Une nouvelle page se tourne dans le paysage des successions en France. À partir de novembre 2025, une réforme inédite bouleverse les règles des frais bancaires successoraux. Simplification, équité et protection : ces changements visent à soulager les héritiers, souvent pris au dépourvu dans des moments déjà douloureux.
Une grille tarifaire unique imposée à toutes les banques
Fini les écarts inexplicables entre établissements. Dès l’entrée en vigueur de la réforme, toutes les banques doivent appliquer la même grille tarifaire lorsqu’une succession est ouverte.
Ce barème officiel a plusieurs objectifs clairs :
- Mettre fin à l’opacité des prix pratiqués par les banques
- Assurer une égalité de traitement entre toutes les familles
- Réduire les démarches complexes en période de deuil
Les héritiers pourront demander ce document auprès de leur banque dès le décès du proche concerné. Un outil concret pour mieux comprendre et contester, si besoin, les frais prélevés.
Les plus petites successions deviennent entièrement gratuites
C’est l’une des mesures les plus marquantes de la réforme : aucun frais bancaire ne pourra être appliqué si la succession ne dépasse pas 5 000 €. Cela concerne notamment les familles modestes ou les patrimoines très simples à liquider.
Ce nouveau seuil de gratuité touche environ un quart des successions en France chaque année.

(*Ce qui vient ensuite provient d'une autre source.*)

/-! ## Issue (R339) -/

/-- The spaces of a copy's side (R52). -/
def cpySpace (p : Ptr) (lvlK : Bool) : Chk :=
  match p.space with
  | .k => if lvlK then none else some (.priv, 0)
  | _ => none

def benchBytes : Nat := Config.benchCores * 2 ^ 20

namespace State

/-- May context `c` reach every byte of a range of space B (R124)? -/
def benRange (s : State) (c : Nat) (base n : Nat) : Bool :=
  n == 0 ||
  (decide (base + n ≤ benchBytes) &&
   (List.range ((base + n - 1) / 2 ^ 20 + 1 - base / 2 ^ 20)).all fun i =>
     let m := base / 2 ^ 20 + i
     let sl := (s.cx (cidAt (benchOf (coreOf c) * Config.benchCores + m) (ctxnOf c))).slot
     let last := if m = (base + n - 1) / 2 ^ 20 then (base + n - 1) % 2 ^ 20 else 2 ^ 20 - 1
     (sl.state == .running || sl.state == .quiescing) && sl.part == (s.cx c).slot.part && sl.asid == (s.cx c).slot.asid && decide (last < sl.winSize))

/-- `SpaceCheck` of a side (R52, R122). -/
def cpyChk (s : State) (k : Nat) (p : Ptr) (n : Nat) : Chkd Unit :=
  firstOf [asTrap (cpySpace p (s.lvlK k)),
    match p.space with
    | .g => .ok ()
    | .b => trapIf (!s.benRange (cidOf k) p.base.toNat n) .window
    | _ => asTrap (rangeChk p (s.winSize k) n)]

/-- A side with its pages translated. -/
def cpySide (s : State) (k : Nat) (p : Ptr) (n : Nat) (x : XKind) : Chkd (Side × State) :=
  match p.space with
  | .g => match s.pages k p.base n x with
    | .error t => .error t
    | .ok (ps, s) => .ok (.glob p.base ps, s)
  | .b => .ok (.ben (benchOf (coreK k)) (ctxnK k) p.base.toNat p.swz, s)
  | _ => .ok (.scr (coreK k) (ctxnK k) (s.loc k p), s)

/-- The checks of R339 before translation. -/
def cpyChks (s : State) (k : Nat) (o : CpyOp) (n : Nat) : Chkd Unit :=
  let pd := (s.r k).ptr o.d.p
  let ps := (s.r k).ptr o.src.p
  firstOf [s.cpyChk k pd n, s.cpyChk k ps (cpySrcLen o n), trapIf (o.sc && pd.space != .l) .window,
    trapIf (o.sc && pd.base.toNat % 512 != 0) .misalign]

/-- Both sides, the destination first. -/
def cpySides (s : State) (k : Nat) (o : CpyOp) (n : Nat) : Chkd (Side × Side × State) :=
  match s.cpySide k ((s.r k).ptr o.d.p) n .copyWrite with
  | .error t => .error t
  | .ok (d, s) => match s.cpySide k ((s.r k).ptr o.src.p) (cpySrcLen o n) .copyRead with
    | .error t => .error t
    | .ok (x, s) => .ok (d, x, s)

/-- The follow-on's checks 1 to 4 (R340). -/
def cpyFollow (s : State) (k : Nat) (fo : Option MtileOp) : Chkd (Option TileIn × State) :=
  match fo with
  | none => .ok (none, s)
  | some m => match s.tileCheck k m ((s.r k).ptr m.a.p) ((s.r k).ptr m.b.p) with
    | .error t => .error t
    | .ok (t, s) => .ok (some t, s)

/-- Does a follow-on's trap of the context still wait for its handler, or its handler for the `eret` (R340)? -/
def followFailed (s : State) (c : Nat) : Bool :=
  let hits (t : TrapCode) (a : Bool) : Bool := a && (t == .scale || t == .metaErr || t == .poison)
  (List.range 3).any fun q =>
    let x := s.sq (sidAt c q)
    (x.pend.any fun t => hits t.code t.async) || x.traps.any fun t => hits t.code t.async

/-- The copy and its follow-on are in flight. -/
def cpyStart (s : State) (k : Nat) (o : CpyOp) (n : Nat) (d x : Side) (fo : Option TileIn) : State :=
  let c := cidOf k
  let (id, s) := s.fresh
  let s := if n = 0 then s else s.modCx c fun y => { y with
    n := { y.n with cc := y.n.cc + 1 }
    f := { y.f with copies := y.f.copies ++ [⟨id, qOf k, o, n, d, x, [], [], 0, [], [], [], (s.r k).pc⟩] } }
  match fo with
  | none => s
  | some t => s.modCx c fun y => { y with
      n := { y.n with mc := y.n.mc + 1 }
      f := { y.f with follows := y.f.follows ++ [⟨id, qOf k, t, s.followFailed c⟩] } }

/-- The byte count (R339). -/
def cpyCount (s : State) (k : Nat) (o : CpyOp) : Nat := if o.ls then fieldN (s.r k).s 0 32 else o.count.toNat

end State

/-- The pointers of a `cpy` and its follow-on. -/
def cpyPtrs (o : CpyOp) (fo : Option MtileOp) : List PtrOp :=
  [o.d, o.src] ++ match fo with | some m => [m.a, m.b] | none => []

/-- `cpy` (R339). -/
def execCpy (o : CpyOp) (fo : Option MtileOp) (s : State) : Res :=
  run (.cpy o fo) s fun k =>
    let n := s.cpyCount k o
    attempt s (firstOf [trapIf (o.ls && decide (536870911 < n)) .illegal,
        trapIf (o.sc && (n == 0 || n % 512 != 0)) .illegal]) fun _ =>
      if Config.copyCap ≤ (s.cx (cidOf k)).f.copying.length then .wait .waitCc s
      else attempt s (s.cpyChks k o n) fun _ => attempt s (s.cpySides k o n) fun (d, x, s1) =>
        attempt s (s1.cpyFollow k fo) fun (t, s2) =>
          .done ((s2.cpyStart k o n d x t).retireR k (cpyPtrs o fo) fun r => r)

/-! ## Sides -/

/-- The core and the key of a scratchpad byte of a side. -/
def State.sideKey (s : State) (sd : Side) (i : Nat) : Nat × Nat :=
  match sd with
  | .scr core n l => (core, l.key n i)
  | .ben b n a z =>
    let core := b * Config.benchCores + (a + i) / 2 ^ 20
    (core, (s.cx (cidAt core n)).slot.winBase + swzOff z ((a + i) % 2 ^ 20))
  | .glob _ _ => (0, 0)

/-- The offset in its space at which a side starts. -/
def Side.offset : Side → Nat
  | .scr _ _ l => l.off
  | .ben _ _ a _ => a
  | .glob va _ => va.toNat

/-- A byte of a source, on path k of context `c`, or at its home. -/
def State.sideByte (s : State) (c : Nat) (sd : Side) (i : Nat) : PByte :=
  match sd with
  | .glob va ps => s.h.byte (xlAt ps va i) 0
  | sd => let a := s.sideKey sd i; (s.co a.1).byte c .k a.2

def State.sideRead (s : State) (c : Nat) (sd : Side) (off n : Nat) : List PByte :=
  (List.range n).map fun i => s.sideByte c sd (off + i)

/-- Bytes land at a destination. -/
def State.sideWrite (s : State) (c : Nat) (sd : Side) (off : Nat) (bs : List PByte) : State :=
  match sd with
  | .glob va ps => s.pagesWrite ps va off bs
  | sd =>
    let ws := (List.range bs.length).zip bs |>.map fun (i, b) => (s.sideKey sd (off + i), b)
    let gs := pieces (16 - (sd.offset + off) % 16) ws
    ((ws.map fun w => w.1.1).eraseDups).foldl (fun s core => s.modCo core fun co =>
      co.store c .k (gs.map fun g => kWrites (ctxnOf c) ((g.filter fun w => w.1.1 == core).map fun w => (w.1.2, w.2)))) s

/-! ## Chunks (R144) -/

def Copy.chunkLen (c : Copy) (i : Nat) : Nat := min 512 (c.n - 512 * i)

/-- Where what lands with chunk i begins: an aligned 16 B of the destination that the edge of two chunks cuts lands whole,
with the first of them (R164, R339). -/
def Copy.edge (c : Copy) (i : Nat) : Nat :=
  if i = 0 then 0 else min c.n (512 * i + (16 - c.dst.offset % 16) % 16)

/-- Bytes that land with chunk i. -/
def Copy.landLen (c : Copy) (i : Nat) : Nat := c.edge (i + 1) - c.edge i

/-- Has every byte of chunk i landed? -/
def Copy.chunkIn (c : Copy) (i : Nat) : Bool :=
  c.landed.contains i && (i == 0 || c.edge i == 512 * i || c.landed.contains (i - 1))

/-- Pages that `n` bytes from offset `off` of a side touch, by their index among the side's; none outside space G. -/
def Side.touches (sd : Side) (off n : Nat) : List Nat :=
  match sd with
  | .glob va _ =>
    let o := va.toNat % 4096 + off
    (List.range 2).map (o / 4096 + ·) |>.filter fun p => decide (p * 4096 < o + n)
  | _ => []

def Side.page (sd : Side) (p : Nat) : Option Xl :=
  match sd with
  | .glob _ ps => ps[p]?
  | _ => none

/-- The pages that `n` bytes of a copy from offset `off` touch (R143), and those of scale word i (R145). -/
def Copy.piecesAt (c : Copy) (off n i : Nat) : List PieceAt :=
  (c.src.touches off n).map .src ++ (c.dst.touches off n).map .dst ++
  if c.op.sc then (c.src.touches (c.n + 4 * i) 4).map .scale else []

/-- The pages of a chunk's pieces. -/
def Copy.pieces (c : Copy) (i : Nat) : List PieceAt := c.piecesAt (512 * i) (c.chunkLen i) i

/-- The pages of what lands with a chunk. -/
def Copy.needs (c : Copy) (i : Nat) : List PieceAt := c.piecesAt (c.edge i) (c.landLen i) i

def Copy.pageAt (c : Copy) (p : PieceAt) : Option Xl :=
  match p with
  | .src n | .scale n => c.src.page n
  | .dst n => c.dst.page n

/-- May a chunk land: none of its pieces parked, its source readable, its destination free? -/
def State.chunkDue (s : State) (c : Copy) (i : Nat) : Bool :=
  decide (i < c.chunks) && !c.landed.contains i &&
  (c.needs i).all (fun p => !c.parked.contains p && (match p, c.pageAt p with
    | .dst _, _ => true
    | _, some x => (s.readHeld x.ha).isNone
    | _, none => true)) &&
  (match c.dst with
   | .glob va ps => !s.pagesHeld ps va (c.edge i) (c.landLen i)
   | _ => true)

/-- Was a page of the chunk's pieces lost (R146)? -/
def Copy.chunkLost (c : Copy) (i : Nat) : Bool := (c.pieces i).any c.lost.contains

/-- Bytes of a source; where a piece of a byte's chunk was lost it is poisoned. -/
def State.pieceRead (s : State) (cid : Nat) (c : Copy) (off n : Nat) (chunk : Nat → Nat) : List PByte :=
  ((List.range n).zip (s.sideRead cid c.src off n)).map fun (j, b) => (b.1, b.2 || c.chunkLost (chunk (off + j)))

/-- The bytes that land with a chunk. -/
def State.chunkBytes (s : State) (cid : Nat) (c : Copy) (i : Nat) : List PByte :=
  s.pieceRead cid c (c.edge i) (c.landLen i) (· / 512)

/-- The chunks with a chunk's index mod 64 have landed, and no bit of theirs waits. -/
def Copy.residueDone (c : Copy) (i : Nat) : Bool :=
  (List.range ((c.chunks + 63) / 64)).all fun j =>
    let m := i % 64 + 64 * j
    !decide (m < c.chunks) || (c.chunkIn m && !c.held.contains m)

/-- Nothing of the copy is left to do. -/
def Copy.done (c : Copy) : Bool := c.finished && (!c.op.sc || c.words == c.chunks)

/-- A chunk of a scaled copy that lands records its SEQ (R145). -/
def CtxReg.chunkSeq (g : CtxReg) (c : Copy) (i : Nat) : CtxReg :=
  if c.op.sc then
    { g with smSeq := Tab.set none g.smSeq (c.op.map.toNat * 64 + i % 64) (some (c.op.seq + BitVec.ofNat 16 i)) }
  else g

/-- A chunk's bit is set where it may be; one of a copy without scales records SEQ 0 with it (R144). -/
def CtxReg.chunkBit (g : CtxReg) (c : Copy) (i : Nat) : CtxReg :=
  if !c.residueDone i then g else if c.op.sc then g.smBit c.op.map (i % 64) else g.smSet c.op.map (i % 64) 0

/-- What the landing with chunk i does to the maps: the next chunk's first bytes may have landed with it. -/
def CtxReg.chunkLands (g : CtxReg) (c : Copy) (i : Nat) : CtxReg :=
  let g := (g.chunkSeq c i).chunkBit c i
  if i + 1 < c.chunks ∧ c.edge (i + 1) ≠ 512 * (i + 1) then g.chunkBit c (i + 1) else g

/-- A copy of a context has changed: `cc` falls with the chunk that finishes it, and one that is done goes. -/
def State.putCopy (s : State) (cid : Nat) (old c : Copy) : State :=
  let s := s.modCx cid fun x => { x with
    n := if !old.finished && c.finished then { x.n with cc := x.n.cc - 1 } else x.n
    f := { x.f with copies := if c.done then x.f.copies.filter fun y => y.id != c.id
                              else x.f.copies.map fun y => if y.id == c.id then c else y } }
  if c.finished then s.sweepWindows else s

/-- Scale words of a copy that stand next in order and have landed. -/
def Copy.scaleRun (c : Copy) : Nat := (findFrom (fun n => !c.scales.any fun w => w.1 == n) c.words (c.chunks + 1)).getD c.words - c.words

/-- Landed words that enter the queue before word i of the copy `id` (R145). -/
def wordsBefore (id i : Nat) : List Copy → Nat
  | [] => 0
  | x :: r =>
    if !x.op.sc then wordsBefore id i r
    else if x.id == id then min x.scaleRun (i - x.words)
    else if x.words + x.scaleRun == x.chunks then x.scaleRun + wordsBefore id i r
    else x.scaleRun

De quoi alléger considérablement le fardeau administratif et financier dans ces situations souvent tendues émotionnellement.
Des frais plafonnés à 1 % au-delà de 5 000 €
Lorsque le montant transmis dépasse 5 000 €, les frais ne disparaissent pas… mais ils sont désormais strictement encadrés. Le nouveau plafond est fixé à 1 % du montant total de la succession.
Voici un exemple concret :
- Succession de 10 000 € → maximum 100 € de frais bancaires
- Succession de 50 000 € → maximum 500 €
Avant cette règle, certaines banques facturaient plusieurs centaines d’euros sans justification. Ce plafond change radicalement la donne pour les héritiers.
Comment réagir face à un prélèvement jugé abusif ?
Vous estimez qu’une banque a prélevé une somme injustifiée sur une succession ? Vous avez désormais des droits concrets pour contester ces prélèvements.
Voici les étapes recommandées :
- Demander une justification écrite à la banque
- Envoyer un courrier recommandé avec les pièces justificatives en cas de désaccord
- Saisir un médiateur bancaire gratuit si le litige persiste
La réforme renforce ainsi les outils des héritiers, trop souvent démunis face aux géants bancaires.
Des protections renforcées pour les situations sensibles
Certains cas particuliers bénéficient de mesures encore plus favorables. Par exemple, en cas de décès d’un enfant mineur, toutes les opérations bancaires de succession deviennent totalement gratuites.
D’autres cas complexes — comme un prêt immobilier en cours ou des situations familiales conflictuelles — sont traités au cas par cas, mais toujours dans la limite du plafond de 1 %, sauf exception écrite justifiée par la banque.
Pourquoi il reste essentiel de bien préparer sa succession
Cette réforme est une avancée importante. Mais elle ne remplace pas la nécessité d’une bonne préparation patrimoniale. Anticiper la transmission de vos biens reste la meilleure façon d’éviter les conflits et les lenteurs.
Quelques gestes simples peuvent faire toute la différence :
- Mettre à jour la liste de ses comptes, placements et dettes
- Écrire ses volontés dans un document consultable facilement par ses proches
- Penser à des solutions comme l’assurance-vie ou la donation de son vivant
Plus vous prenez les devants, plus vos proches traverseront cette étape difficile avec sérénité.
Un pas vers plus d’équité pour tous les héritiers
La réforme des frais bancaires successoraux est une avancée saluée par de nombreuses familles et associations de consommateurs.
Avec :
- une grille tarifaire unique
- la gratuité pour les petites successions
- un plafonnement précis pour les autres
Le gouvernement entend corriger un système opaque, souvent perçu comme injuste. Reste à voir si ces mesures seront effectivement bien appliquées dans chaque établissement… et si d’autres améliorations verront le jour.